Types of Microbial Corrosion
Aerobic Corrosion:
Aerobic corrosion is initiated by oxygen-dependent microorganisms, like Pseudomonas aeruginosa. These bacteria consume organic matter in construction materials, utilizing oxygen for metabolic activities and contributing to material degradation.
Anaerobic Corrosion:
In low-oxygen environments, anaerobic corrosion prevails. Microbes, such as Desulfovibrio bacteria, produce corrosive byproducts like organic acids and hydrogen sulfide, accelerating material corrosion, especially in soil or waterlogged areas.
Sulfate-Reducing Bacteria (SRB) Corrosion:
Driven by bacteria metabolizing sulfates, SRB corrosion generates corrosive hydrogen sulfide gas. Bacteria like Desulfotomaculum contribute to sulfide-induced corrosion, affecting structures in sulfate-rich environments, such as buried pipelines.
Iron Bacteria Corrosion:
Iron bacteria, like Gallionella, induce iron-related corrosion by oxidizing iron, leading to rust formation. Encountered in water systems, these bacteria pose a challenge to structures with iron or steel components.
Acid-Producing Bacteria Corrosion:
Acid-producing bacteria, exemplified by Thiobacillus, create acidic conditions by oxidizing sulfur and producing sulfuric acid. This corrosion is a concern in environments with sulfur-containing compounds, affecting steel and concrete structures.
Where Microbial Corrosion Occurs:
- Underground Pipelines: Metal pipelines buried underground are susceptible to microbial corrosion, causing deterioration and potential leakage.
- Marine Structures: Structures in contact with seawater, like piers and offshore platforms, are prone to microbial corrosion due to aggressive marine microorganisms.

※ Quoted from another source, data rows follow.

/-- Every branch of the overflow unit is the one formula (40_cycle.md R108): in range the remainder is the magnitude
itself, and out of range a value that is not positive is negative, since 0 is in range. -/
theorem truncateTo_eq_sign_mul_mod (width : Nat) (v : Int) :
    truncateTo width v = v.sign * ((v.natAbs % 10 ^ width : Nat) : Int) := by
  by_cases hin : v.natAbs < 10 ^ width
  · rw [truncateTo_of_lt hin, Nat.mod_eq_of_lt hin, Int.sign_mul_natAbs]
  · rw [truncateTo, if_neg hin]
    split
    · rename_i hpos
      rw [Int.sign_eq_one_of_pos hpos, one_mul]
    · have hne : v ≠ 0 := by
        rintro rfl
        exact hin (by simp)
      rw [Int.sign_eq_neg_one_of_neg (by omega), neg_one_mul]

/-- Settles O12: the formula at every width, read at this hardware's width through `wordModulus_eq_pow`. -/
theorem truncateKeepsSignAndLowDigits : Obligations.TruncateKeepsSignAndLowDigits := by
  refine ⟨fun width v => ⟨truncateTo_of_lt, truncateTo_eq_sign_mul_mod width v⟩, fun v => ?_⟩
  rw [wordModulus_eq_pow]
  exact truncateTo_eq_sign_mul_mod Config.wordLength v

/-- A step that can perform a cycle, no stop request standing, executes the word it fetches (40_cycle.md R110). -/
theorem step_of_fetch {s : State} {w : Word} (hcan : s.canCycle) (hstop : s.stopReq = false)
    (hfetch : s.fetch = some w) : step s = executeWord w s.beginCycle := by
  obtain ⟨hact, hwaits⟩ := hcan
  have hcycle : cycle s = executeWord w s.beginCycle := by simp [cycle, hstop, hfetch]
  unfold step stepRequest
  rw [if_pos hact]
  split
  · rename_i a hfsm
    exact absurd hfsm (State.waits_eq_false.mp hwaits a)
  · exact hcycle

/-- The operand check comes first for legal and illegal words alike, HALT alone excepted (40_cycle.md R105). -/
theorem executeWord_of_operand_ge {w : Word} {s : State} (hopc : opcode w ≠ 43)
    (hopr : Config.memoryLength ≤ operand w) :
    executeWord w s = .next (s.raise (.invalidMemoryAddress (operand w))) := by
  unfold executeWord
  split
  · rename_i i hi
    obtain ⟨hop, rfl | hoperand⟩ := decode_eq_ok hi
    · exact absurd hop.symm hopc
    · exact exec_of_operand_ge hoperand hopr
  · exact checkOperand_of_ge hopr

/-- Waiting for a line raises no fault (41_io.md R132). -/
theorem awaitLine_fault {a : Nat} {lines : List Text} {s t : State} (h : awaitLine a lines s = .next t) :
    t.fault = s.fault := by
  rcases awaitLine_cases h with ⟨_, _, _, _, -, -, -, -, rfl⟩ | ⟨-, rfl⟩ <;> rfl
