-- ==== Sys2Proof/Syntax.lean ====
section
/-! DEFINITION. The commands of the part: one constructor per row of spec/opcode_table.json, and the operands they carry. -/

namespace Sys2Proof

/-- What an access asks of MEM port 1 (R116, R281). -/
inductive P1Op where
  | read
  | write (slots : BitVec 12) (data : Line)
  | bytes (mask : BitVec 32) (data : Line)
deriving DecidableEq, Repr

/-- A stream packet of a CoaXPress receiver (R373, R374): an image header with its sizes, pixels of the
current line and the lines after it, `bad` where CRC or sequence shows that they were lost, or a packet of
another stream. -/
inductive CxpPacket where
  | header (xsize ysize : BitVec 24)
  | pixels (px : List (BitVec 16)) (bad : Bool)
  | otherStream
deriving DecidableEq, Repr

/-- An unmasking of MSI-X (R399): one vector, or MSI-X enable and function mask in configuration space. -/
inductive MsixOp where
  | vector (v : Fin 2048)
  | control (enable fmask : Bool)
deriving DecidableEq, Repr

/-- What a TLP of the host addresses (R393, R394): BAR 0, 2 or 4, numbered 0, 1, 2, or configuration space. -/
inductive HostSpace where
  | bar (n : Fin 3)
  | config
deriving DecidableEq, Repr

/-- A request as a master puts it on the network (R276, R277): opcode, address, RLEN, RSIZE, masks, data
flits, and whether a reserved field is nonzero. -/
structure NocReq where
  op : BitVec 4
  addr : Addr
  rlen : BitVec 4 := 0
  rsize : BitVec 3 := 0
  slots : BitVec 96 := 0
  bytes : BitVec 32 := 0
  reserved : Bool := false
  data : List Line := []
deriving DecidableEq, Repr

/-- What happens to a packet at a router (R279, R286, R289): a master injects a request, a response for a tag of
master `m` enters at router `t` other than as the answer to a request, packet `i` of those on their way leaves the
router at which it stands, or its sideband is found uncorrectable there. -/
inductive HopOp where
  | inject (m : Master) (r : NocReq)
  | response (t : Fin 76) (m : Master) (r : NocReq) (status tag : BitVec 8)
  | move (i : Nat)
  | sideband (i : Nat)
deriving DecidableEq, Repr

/-- What a core load or fetch reads (R248, R251): a base-specification load, LR.W, or an instruction fetch. -/
inductive LoadKind where
  | lb | lh | lw | lbu | lhu | lr
  | fetch (half : Bool)
deriving DecidableEq, Repr

/-- What an atomic operation of the A extension does with the word and its operand (R248). -/
inductive AmoOp where
  | swap | add | xor | and | or | min | max | minu | maxu
deriving DecidableEq, Repr
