-- ==== Sys2Proof/Machine/Regs.lean ====
section
/-! DEFINITION. The register file: offsets, reset values, access codes and event bits (R3 to R9). -/

namespace Sys2Proof.Machine

/-- Offsets from 0x42_0000_0000 (spec/00_scope.md). -/
def regionBase (r : Nat) : Nat := r * 0x10000
/-- The block of plane `p`. -/
def planeBase (p : Nat) : Nat := 0x400000 + p * 0x10000
/-- The block of DRAM channel `c` (R355). -/
def dramBase (c : Nat) : Nat := 0x600000 + c * 0x10000
/-- The event controller block (R199). -/
def evBase : Nat := 0x510000
/-- The NoC block (R301). -/
def nocBase : Nat := 0x520000
/-- The boot and security block (R200). -/
def bootBase : Nat := 0x900000

/-- The plane of region `r` (spec/00_scope.md). -/
def planeOf (r : Nat) : Nat := (r / 32) * 2 + (r % 8) / 4
/-- The index of region `r` within its plane (spec/05_mem_cells.md). -/
def planeIdx (r : Nat) : Nat := ((r / 8) % 4) * 4 + r % 4
/-- The region of index `q` in plane `p`. -/
def regionOf (p q : Nat) : Nat := ((p / 2) * 4 + q / 4) * 8 + (p % 2) * 4 + q % 4

/-- The governor block (R220). -/
def govBase : Nat := 0xE00000

/-- The value a register reads after power-on reset where it is not 0 (R11, R219, R220, R302, R435; the vector control of MSI-X by the PCI Express base specification). -/
def regReset (o : Nat) : Word32 :=
  if o < 0x400000 ∧ o % 0x10000 = 0x0204 then 127#32
  else if o = nocBase + 0x0004 then 2#32
  else if o = govBase + 0x0008 then 1#32
  else if 0x1000000 ≤ o ∧ o < 0x1008000 ∧ o % 16 = 12 then 1#32
  else if o = bootBase + 0x0010 then 0x7A108840#32
  else if o = bootBase + 0x0014 then 1#32
  else 0

/-- A register's latched value. -/
def State.rg (s : State) (o : Nat) : Word32 := mget (regReset o) s.regs o

/-- Sets a register's latched value. -/
def State.setRg (s : State) (o : Nat) (v : Word32) : State :=
  { s with regs := mset (regReset o) s.regs o v }

/-- A field of a register. -/
def State.rf (s : State) (o lo len : Nat) : Nat := fld (s.rg o) lo len

/-- Sets a field of a register. -/
def State.setRf (s : State) (o lo len x : Nat) : State := s.setRg o (setFld (s.rg o) lo len x)

/-- A bit of a register. -/
def State.rb (s : State) (o i : Nat) : Bool := (s.rg o).getLsbD i

/-- Sets a bit of a register. -/
def State.setRb (s : State) (o i : Nat) (b : Bool) : State := s.setRg o (setBit (s.rg o) i b)

/-- A 64-bit register pair, the low word at the lower offset (R4). -/
def State.rg64 (s : State) (o : Nat) : Nat := (s.rg o).toNat + (s.rg (o + 4)).toNat * 2 ^ 32

/-- Sets a 64-bit register pair. -/
def State.setRg64 (s : State) (o : Nat) (v : Nat) : State :=
  (s.setRg o (BitVec.ofNat 32 v)).setRg (o + 4) (BitVec.ofNat 32 (v / 2 ^ 32))

/-- Counts one in a 32-bit saturating counter. -/
def State.count (s : State) (o : Nat) : State := s.setRg o (satInc32 (s.rg o))

/-- Counts one in a 64-bit counter. -/
def State.count64 (s : State) (o : Nat) : State := s.setRg64 o (s.rg64 o + 1)

/-- Raises event source `n` (R270): it travels to the event controller. -/
def State.raise (s : State) (n : Nat) : State := { s with raised := s.raised ++ [n] }

/-- Raises `n` when `b` holds. -/
def State.raiseIf (s : State) (b : Bool) (n : Nat) : State := if b then s.raise n else s

/-- Sets sticky bit `k` of an event register and raises `src` when enable bit `en` is 1. -/
def State.event (s : State) (o k en src : Nat) : State :=
  let s := s.setRb o k true
  s.raiseIf (s.rb o en) src

/-- Whether the boot has ended well: BOOT_STATUS.STATE is 7 (R416, R435). -/
def State.booted (s : State) : Bool := s.rf bootBase 0 4 == 7

/-- Whether the fatal path has been entered: FTL_STAT.STATE is not 0 (R470, R476). -/
def State.dead (s : State) : Bool := s.rf 0xB00044 29 3 != 0

/-- The level of RUNNING (R416, R490). -/
def State.running (s : State) : Bool := s.booted && !s.dead

/-- How a register takes a write (R5): the bits that are set, those set only while EN is 0, those
that a 1 clears, and where the block's EN bit lies. -/
structure RegSpec where
  rw : Word32 := 0
  rwl : Word32 := 0
  w1c : Word32 := 0
  en : Nat := 0
  enBit : Nat := 0
deriving DecidableEq, Repr

/-- The value a register holds after a write of `v` (R5, R6, R9), `locked` while its block's EN is 1. -/
def regTakes (f : RegSpec) (locked : Bool) (old v : Word32) : Word32 :=
  let m := if locked then f.rw else f.rw ||| f.rwl
  ((old &&& ~~~ m) ||| (v &&& m)) &&& ~~~ (v &&& f.w1c)

/-- Writes the fields of a register as their access codes say. -/
def State.writeFields (s : State) (o : Nat) (f : RegSpec) (v : Word32) : State :=
  s.setRg o (regTakes f (f.rwl != 0 && s.rb f.en f.enBit) (s.rg o) v)

/-- Stores the lowest of the reason codes that apply, where any does (R8). -/
def lowestCode : List Nat → Option Nat
  | [] => none
  | c :: r => match lowestCode r with
    | none => some c
    | some d => some (min c d)

/-- The codes of a check as a list: `c` where `b` holds. -/
def codeIf (b : Bool) (c : Nat) : List Nat := if b then [c] else []

/-- The enable step of R8: with EN reading 0, the check's lowest code goes to REASON, or EN rises. -/
def State.enableCheck (s : State) (ctrl reason : Nat) (codes : List Nat) : State × Bool :=
  match lowestCode codes with
  | some c => (s.setRf reason 0 16 c, false)
  | none => (s.setRb ctrl 0 true, true)

end Sys2Proof.Machine
end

- Sewer Systems: Microbial activity in sewage environments can contribute to pipe and structure corrosion, especially with the presence of sulfate-reducing bacteria.
- Biogas Plants: Microbial corrosion can impact structures and pipes in anaerobic environments like biogas digesters, affecting their integrity.
- Concrete Structures: Environments with high moisture and organic content can lead to microbial corrosion in concrete, degrading reinforcing steel.
- Water Treatment Facilities: Water treatment plants may face microbial-induced corrosion, affecting metal components’ durability.
- Cooling Systems: Microbial corrosion can occur in cooling water systems, impacting heat exchangers and other metal components.
Mitigation Strategies:
- Material Selection: Choose corrosion-resistant materials like stainless steel or treated wood.
- Moisture Control: Minimize water exposure through proper waterproofing and drainage.
- Ventilation: Ensure adequate ventilation to reduce humidity levels, inhibiting microbial growth.
- Surface Coatings: Apply antimicrobial coatings to materials to inhibit microbial growth and protect surfaces.
- Regular Inspections: Conduct regular inspections to identify and address signs of microbial corrosion early on.
- Cleaning and Maintenance: Keep surfaces clean to prevent the buildup of organic matter that microbes feed on.
- pH Control: Maintain appropriate pH levels, as some microbes thrive in specific pH conditions.
- Cathodic Protection: Implement cathodic protection systems to safeguard metals from microbial-induced corrosion, using methods like sacrificial anodes or impressed current systems.
Conclusion
Microbial corrosion poses a significant threat to various structures, ranging from underground pipelines to marine installations, sewer systems, and beyond. Understanding the different types of microbial corrosion, such as aerobic, anaerobic, sulfate-reducing bacteria (SRB), iron bacteria, and acid-producing bacteria corrosion, is crucial for implementing effective mitigation strategies.